Your instructions: For the records below, say how many lines contain the string "inductive". Give the number only.

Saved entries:
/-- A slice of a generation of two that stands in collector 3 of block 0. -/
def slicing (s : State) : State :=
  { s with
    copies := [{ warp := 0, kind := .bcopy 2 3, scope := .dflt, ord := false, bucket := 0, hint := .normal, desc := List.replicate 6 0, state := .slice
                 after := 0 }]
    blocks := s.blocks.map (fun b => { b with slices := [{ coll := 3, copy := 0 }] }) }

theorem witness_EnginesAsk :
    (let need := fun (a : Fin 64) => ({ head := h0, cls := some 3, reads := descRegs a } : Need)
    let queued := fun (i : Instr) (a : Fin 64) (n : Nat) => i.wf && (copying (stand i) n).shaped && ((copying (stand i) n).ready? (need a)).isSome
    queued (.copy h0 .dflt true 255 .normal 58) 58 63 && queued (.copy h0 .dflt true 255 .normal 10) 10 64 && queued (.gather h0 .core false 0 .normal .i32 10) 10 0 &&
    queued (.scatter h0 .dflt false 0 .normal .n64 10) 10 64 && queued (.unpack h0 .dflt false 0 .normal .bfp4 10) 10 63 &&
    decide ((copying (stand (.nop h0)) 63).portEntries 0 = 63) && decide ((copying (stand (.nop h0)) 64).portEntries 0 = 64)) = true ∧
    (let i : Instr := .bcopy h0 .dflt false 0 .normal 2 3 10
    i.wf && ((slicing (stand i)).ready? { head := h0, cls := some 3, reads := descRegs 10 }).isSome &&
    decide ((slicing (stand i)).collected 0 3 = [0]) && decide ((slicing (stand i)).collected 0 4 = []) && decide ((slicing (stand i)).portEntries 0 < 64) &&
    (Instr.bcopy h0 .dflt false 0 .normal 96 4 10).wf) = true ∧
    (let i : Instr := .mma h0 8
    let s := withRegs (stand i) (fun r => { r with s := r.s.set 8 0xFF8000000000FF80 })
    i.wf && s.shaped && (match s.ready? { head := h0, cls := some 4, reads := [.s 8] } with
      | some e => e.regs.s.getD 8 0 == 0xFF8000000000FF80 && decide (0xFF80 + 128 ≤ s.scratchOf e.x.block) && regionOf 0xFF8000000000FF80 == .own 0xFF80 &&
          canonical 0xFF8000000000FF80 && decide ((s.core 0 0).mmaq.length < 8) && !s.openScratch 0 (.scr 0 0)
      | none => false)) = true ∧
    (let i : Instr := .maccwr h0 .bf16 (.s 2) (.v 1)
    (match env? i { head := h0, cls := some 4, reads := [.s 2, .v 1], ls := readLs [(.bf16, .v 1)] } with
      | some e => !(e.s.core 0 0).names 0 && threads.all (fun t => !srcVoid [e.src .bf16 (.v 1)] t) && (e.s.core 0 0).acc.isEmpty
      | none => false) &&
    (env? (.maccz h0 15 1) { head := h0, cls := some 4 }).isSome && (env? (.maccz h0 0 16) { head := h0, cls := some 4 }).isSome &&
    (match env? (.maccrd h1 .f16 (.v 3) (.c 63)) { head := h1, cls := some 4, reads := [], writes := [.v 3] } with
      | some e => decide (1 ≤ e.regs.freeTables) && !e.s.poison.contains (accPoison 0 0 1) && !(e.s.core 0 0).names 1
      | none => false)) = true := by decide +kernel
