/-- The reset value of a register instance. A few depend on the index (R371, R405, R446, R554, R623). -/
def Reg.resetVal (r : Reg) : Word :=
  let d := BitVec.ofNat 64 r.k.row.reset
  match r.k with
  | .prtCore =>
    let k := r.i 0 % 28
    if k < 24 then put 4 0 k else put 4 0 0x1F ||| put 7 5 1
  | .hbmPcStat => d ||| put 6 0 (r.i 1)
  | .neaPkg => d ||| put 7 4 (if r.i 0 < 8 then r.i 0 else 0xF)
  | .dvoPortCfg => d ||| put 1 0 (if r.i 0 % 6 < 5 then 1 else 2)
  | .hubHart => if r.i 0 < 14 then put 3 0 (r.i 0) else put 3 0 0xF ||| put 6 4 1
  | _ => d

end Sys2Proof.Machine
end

==

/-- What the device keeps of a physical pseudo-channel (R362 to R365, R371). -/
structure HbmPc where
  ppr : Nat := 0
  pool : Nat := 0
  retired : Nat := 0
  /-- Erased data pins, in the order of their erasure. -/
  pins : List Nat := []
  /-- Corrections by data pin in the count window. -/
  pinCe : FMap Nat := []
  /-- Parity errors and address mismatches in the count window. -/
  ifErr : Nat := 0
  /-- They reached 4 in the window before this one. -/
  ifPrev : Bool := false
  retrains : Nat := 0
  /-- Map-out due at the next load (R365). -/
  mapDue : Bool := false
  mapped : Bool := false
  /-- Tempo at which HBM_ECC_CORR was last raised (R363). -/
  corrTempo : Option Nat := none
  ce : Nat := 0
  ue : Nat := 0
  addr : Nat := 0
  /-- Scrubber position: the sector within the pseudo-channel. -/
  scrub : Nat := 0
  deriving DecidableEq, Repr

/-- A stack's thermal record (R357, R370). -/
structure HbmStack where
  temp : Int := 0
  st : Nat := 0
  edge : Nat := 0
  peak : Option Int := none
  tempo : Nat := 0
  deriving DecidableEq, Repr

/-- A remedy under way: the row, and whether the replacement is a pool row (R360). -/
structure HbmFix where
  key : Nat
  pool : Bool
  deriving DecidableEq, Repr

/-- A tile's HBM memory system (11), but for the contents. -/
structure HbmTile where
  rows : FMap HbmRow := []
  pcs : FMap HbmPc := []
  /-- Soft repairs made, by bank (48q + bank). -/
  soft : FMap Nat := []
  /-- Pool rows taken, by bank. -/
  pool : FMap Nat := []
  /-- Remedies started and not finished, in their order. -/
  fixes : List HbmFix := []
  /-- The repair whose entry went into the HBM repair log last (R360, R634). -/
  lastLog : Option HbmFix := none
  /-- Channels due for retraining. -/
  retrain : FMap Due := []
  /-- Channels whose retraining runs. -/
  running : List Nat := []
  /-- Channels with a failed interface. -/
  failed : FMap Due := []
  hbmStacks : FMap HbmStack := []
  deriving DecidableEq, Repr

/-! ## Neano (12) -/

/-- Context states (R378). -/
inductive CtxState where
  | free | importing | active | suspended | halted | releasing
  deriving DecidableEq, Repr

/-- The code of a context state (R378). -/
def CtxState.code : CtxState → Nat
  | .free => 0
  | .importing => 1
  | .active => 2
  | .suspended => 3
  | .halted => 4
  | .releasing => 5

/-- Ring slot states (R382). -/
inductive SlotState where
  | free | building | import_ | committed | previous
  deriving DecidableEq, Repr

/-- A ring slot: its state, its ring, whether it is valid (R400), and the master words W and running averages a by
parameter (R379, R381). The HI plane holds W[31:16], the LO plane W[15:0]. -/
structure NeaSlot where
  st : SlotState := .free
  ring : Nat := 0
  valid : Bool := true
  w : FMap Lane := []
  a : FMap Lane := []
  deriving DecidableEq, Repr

Answer to the exercise: 2